7.4.1 Layout Guidelines

The circuit in Figure 7-3 serves as both a block diagram of the LM5576-Q1 and a typical application board schematic for the LM5576-Q1. In a buck regulator, there are two loops where currents are switched very fast. The first loop starts from the input capacitors, to the regulator VIN pin, to the regulator SW pin, to the inductor, and then out to the load. The second loop starts from the output capacitor ground, to the regulator PGND pins, to the regulator IS pins, to the diode anode, to the inductor, and then out to the load. Minimize the loop area of these two loops to reduce the stray inductance and minimizes noise and possible erratic operation. A ground plane in the printed-circuit board (PCB) is recommended as a means to connect the input filter capacitors to the output filter capacitors and the PGND pins of the regulator. Connect all of the low power ground connections (CSS, RT, CRAMP) directly to the regulator AGND pin. Connect the AGND and PGND pins together through the topside copper area covering the entire underside of the device. Place several vias in this underside copper area to the ground plane.

The two highest power dissipating components are the re-circulating diode and the LM5576-Q1 regulator IC. The easiest method to determine the power dissipated within the LM5576-Q1 is to measure the total conversion losses (PIN – POUT) then subtract the power losses in the Schottky diode, output inductor and snubber resistor. Use Equation 20 to calculate an approximation for the Schottky diode loss.

Equation 20. P = (1 – D) × IOUT × VFWD

Use Equation 21 to calculate an approximation for the output inductor power.

Equation 21. P = IOUT2 × R × 1.1

where

  • R is the DC resistance of the inductor
  • and the 1.1 factor is an approximation for the AC losses.

If a snubber is used, use Equation 22 to calculate an approximation for the damping resistor power dissipation.

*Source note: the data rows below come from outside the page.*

include hf hm hd in
/-- A line sample of another chip. -/
theorem setLine_portBlind (l : Line) (v : Bool) (s : State) :
    setLine drive m l v (s.setPort n p f) = answerSetPort n p f (setLine drive m l v s) := by
  unfold setLine
  split
  · unfold sampleC1
    simp only [port_setPort_other f (Or.inl hm)]
    split
    · rw [setPort_comm hm, updateIrq_portBlind hf hm hd]
      rw [answerSetPort_andThen (g := fun s1 =>
        if restoredByC1 (s1.port m (linePort l)).ctl then moveC2 drive m (linePort l) true s1 else .next s1)]
      · exact answerSetPort_andThen fun t _ => by rw [setPort_comm hm]; rfl
      · intro t _
        simp only [port_setPort_other f (Or.inl hm)]
        split
        · exact moveC2_portBlind hm hd _ _ _
        · rfl
    · simp only [andThen_next, answerSetPort_next]; rw [setPort_comm hm]
  · unfold sampleC2
    simp only [port_setPort_other f (Or.inl hm)]
    split
    · rw [setPort_comm hm, updateIrq_portBlind hf hm hd]
      exact answerSetPort_andThen fun t _ => by rw [setPort_comm hm]; rfl
    · simp only [andThen_next, answerSetPort_next]; rw [setPort_comm hm]
end

theorem plainAction_setPort (n : Nat) (p : PortId) (f : Port → Port) (s : State) (x : Action) :
    plainAction (s.setPort n p f) x = (plainAction s x).setPort n p f := by
  unfold State.setPort
  rw [plainAction_chips_comm, (plainAction_outside s x).chips]

theorem performActions_portBlind {n : Nat} {p : PortId} {f : Port → Port} {sample : LineSampler}
    (h : ∀ c l v s, sample c l v (s.setPort n p f) = answerSetPort n p f (sample c l v s)) (as : List Action) (s : State) :
    performActions sample as (s.setPort n p f) = answerSetPort n p f (performActions sample as s) := by
  induction as generalizing s with
  | nil => rfl
  | cons x as ih =>
    have hx : performAction sample x (s.setPort n p f) = answerSetPort n p f (performAction sample x s) := by
      cases x with
      | line c l v => exact h c l v s
      | assertLine i k => exact congrArg _ (plainAction_setPort n p f s (.assertLine i k))
      | clearLine i k => exact congrArg _ (plainAction_setPort n p f s (.clearLine i k))
      | pulse i k => exact congrArg _ (plainAction_setPort n p f s (.pulse i k))
      | fire id => exact congrArg _ (plainAction_setPort n p f s (.fire id))
      | sched id d => exact congrArg _ (plainAction_setPort n p f s (.sched id d))
    simp only [performActions, hx]
    exact answerSetPort_andThen fun t _ => ih t

theorem driveWith_portBlind {n : Nat} {p : PortId} {f : Port → Port} {sample : LineSampler}
    (h : ∀ c l v s, sample c l v (s.setPort n p f) = answerSetPort n p f (sample c l v s)) :
    PortBlind n p f (driveWith sample) := by
  intro b v s
  unfold driveWith
  cases b with
  | none => rfl
  | some k => exact performActions_portBlind h _ { s with trace := s.trace ++ [⟨k, v⟩] }

/-- A delivery neither reads nor writes the ports of a chip in progress, its aggregates apart. -/
theorem deliverLine_portBlind {n : Nat} {p : PortId} {f : Port → Port} (hf : ∀ q, (f q).irqState = q.irqState) (fuel : Nat)
    (busy : List Nat) (hb : n ∈ busy) (c : Int) (l : Line) (v : Bool) (s : State) :
    deliverLine fuel busy c l v (s.setPort n p f) = answerSetPort n p f (deliverLine fuel busy c l v s) := by
  induction fuel generalizing busy c l v s with
  | zero => simp only [deliverLine, chipIndex_setPort]; cases s.chipIndex c <;> rfl
  | succ fuel ih =>
    simp only [deliverLine, chipIndex_setPort]
    cases s.chipIndex c with
    | none => rfl
    | some m =>
      simp only
      split
      · rfl
      · next h =>
        have hm : m ≠ n := by rintro rfl; simp at h; exact h hb
        exact setLine_portBlind hf hm (driveWith_portBlind fun c l v s => ih (m :: busy) (by simp [hb]) c l v s) l v s

theorem driveFrom_portBlind {n : Nat} {p : PortId} {f : Port → Port} (hf : ∀ q, (f q).irqState = q.irqState) (s : State) :
    PortBlind n p f (driveFrom n s) :=
  driveWith_portBlind fun c l v s => deliverLine_portBlind hf _ _ (by simp) c l v s

/-! ### Wirings without a cycle -/

variable {rank : Nat → Nat}

theorem upwardWiring_iff (s : State) :
    s.upwardWiring rank = true ↔
      ∀ n < s.chips.length, ∀ k ∈ sinksOf (s.chip n), ∀ e ∈ s.routes, e.sink = k → ∀ x ∈ e.actions, ∀ m,
        lineTarget s.chips.length x = some m → rank n < rank m := by
  unfold State.upwardWiring
  simp only [List.all_eq_true, List.mem_range, Bool.or_eq_true, bne_iff_ne, ne_eq]
  constructor
  · intro h n hn k hk e he hs x hx m hm
    rcases h n hn k hk e he with h | h
    · exact absurd hs h
    · have := h x hx; rw [hm] at this; simpa using this
  · intro h n hn k hk e he
    by_cases hs : e.sink = k
    · right; intro x hx
      cases hm : lineTarget s.chips.length x with
      | none => rfl
      | some m => simpa using h n hn k hk e he hs x hx m hm
    · left; exact hs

Equation 22. P = VIN2 × Fsw × Csnub

where

  • Fsw is the switching frequency
  • and Csnub is the snubber capacitor.

The regulator has an exposed thermal pad to help power dissipation. Add several vias under the device to the ground plane to greatly reduce the regulator junction temperature. Select a diode with an exposed pad to help the power dissipation of the diode.